It looks like this will do the trick...
_____
FileSystem fs = etc.
FSDataInputStream dataInputStream = fs.open(firstInputPath);
DatumReader<GenericRecord> reader = new
GenericDatumReader<GenericRecord>();
DataFileStream<GenericRecord> dataFileStream = new
DataFileStream<GenericRecord>(dataInputStream, reader);
Schema s = dataFileStream.getSchema();
_____
On Mon, Feb 27, 2012 at 3:41 PM, David B. Martin <[email protected]> wrote:
> I've been getting my feet wet writing pseduo-distributed code.
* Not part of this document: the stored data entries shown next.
-- ==== Sys2Proof/Machine/Flags.lean ====
section
/-!
DEFINITION. The conditions RXC computes and does not store (10_state.md R22, R29, R41, R45), and the Gray
code its pointers cross in (30_encoding.md R102, R103).
-/

namespace Sys2Proof.Machine

/-! ### Gray code -/

/-- `gray(b) = b xor (b >> 1)` (R102). -/
def gray (b : Nat) : Nat := b ^^^ (b >>> 1)

/-- `ungray` on `pw`-bit values (R102): bit `i` of the result is bit `i` of `g` xor bit `i + 1` of the
result, from the top down. -/
def ungray : Nat → Nat → Nat
  | 0, _ => 0
  | pw + 1, g => g ^^^ ungray pw (g >>> 1)

/-- `(a - b) mod m` on natural numbers (00_scope.md R8). -/
def subMod (a b m : Nat) : Nat := (a + (m - b % m)) % m

/-! ### The queue's two views -/

/-- The modulus of the pointers, `2N` (R26). -/
def ptrMod (s : State) : Nat := 2 * s.cfg.n

/-- The producer's view of the read pointer, `ungray(rptr_gs)` (R173). -/
def rSeen (s : State) : Nat := ungray s.cfg.pw s.rptrGs

/-- The consumer's view of the write pointer, `ungray(wptr_gs)` (R174). -/
def wSeen (s : State) : Nat := ungray s.cfg.pw s.wptrGs

/-- `full_p` (R173): the producer's view of the occupancy is `N`. -/
def fullP (s : State) : Bool := subMod s.wptr (rSeen s) (ptrMod s) == s.cfg.n

/-- `empty_c` (R174): the read pointer equals the consumer's view of the write pointer. -/
def emptyC (s : State) : Bool := s.rptr == wSeen s

/-- The full test in Gray form (R103): the top two of `PW` bits inverted. -/
def fullGray (s : State) : Bool := gray s.wptr == s.rptrGs ^^^ (3 <<< (s.cfg.pw - 2))

/-- The empty test in Gray form (R103). -/
def emptyGray (s : State) : Bool := gray s.rptr == s.wptrGs

/-- `occ`, the true occupancy (42_frame_queue.md R178). -/
def occ (s : State) : Nat := subMod s.wptr s.rptr (ptrMod s)

/-! ### Interrupt and mutual exclusion -/

/-- The interrupt request line (R41): some status bit is set. -/
def irq (s : State) : Bool := s.mac.isr != 0

/-- `cs_held` (R29): the drainer is inside an invocation. -/
def csHeld (s : State) : Bool := s.drPhase != .idle

/-- `handler_installed` (R22). -/
def handlerInstalled (s : State) : Bool := s.life != .uninstalled

/-- DR.ENTRY's enabling condition (R243) but for `fault_cfg`, which the gate tests. -/
def entryReady (s : State) : Bool := handlerInstalled s && s.drPhase == .idle && irq s

/-- DR.MSG's enabling condition (R245). -/
def msgReady (s : State) : Bool := s.drPhase == .drain && s.drRemaining != 0

/-- The host is inside a sweep or held in an operation, and issues nothing else (R46, R207). -/
def hostBusy (s : State) : Bool := s.swKind != .none || s.hostHeld.isSome

/-- The acceptance filter in force (R38): its mode flag is `MAC.MODE.AFM`. -/
def acf (s : State) : Filter := ⟨s.mac.code, s.mac.mask, modeAfm s.mac.mode⟩

/-- MAC.RX takes the message into the FIFO: there is room and the filter passes it (R254). -/
def rxAccepts (s : State) (m : RawMsg) : Bool :=
  decide (s.mac.rxq.length < s.cfg.rxfifoMsgs) && s.cfg.acfMatch (acf s) m

/-- Quiescent (70_reset_and_hazards.md R305). -/
def quiescent (s : State) : Bool :=
  s.drPhase == .idle && s.mac.isr == 0 && s.swKind == .none && s.wptrGs == gray s.wptr &&
    s.rptrGs == gray s.rptr

end Sys2Proof.Machine
end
In
> that environment:
>
> _____
>
> File file = new File(input);
> DatumReader<GenericRecord> reader = new
> GenericDatumReader<GenericRecord>();
> DataFileReader<GenericRecord> dataFileReader = new
> DataFileReader<GenericRecord>(file, reader);
>
> Schema s = dataFileReader.getSchema();
> _____
>
> Saying something like this works just fine. Now I have the schema of
> my input and am ready for real action.
>
> But on the HDFS, I have to work in terms of Path instances instead of
> File instances. Right? I can't figure out how to perform the above
> operation when my inputs are of type org.apache.hadoop.fs.Path and
> not java.io.File.
>
> Dave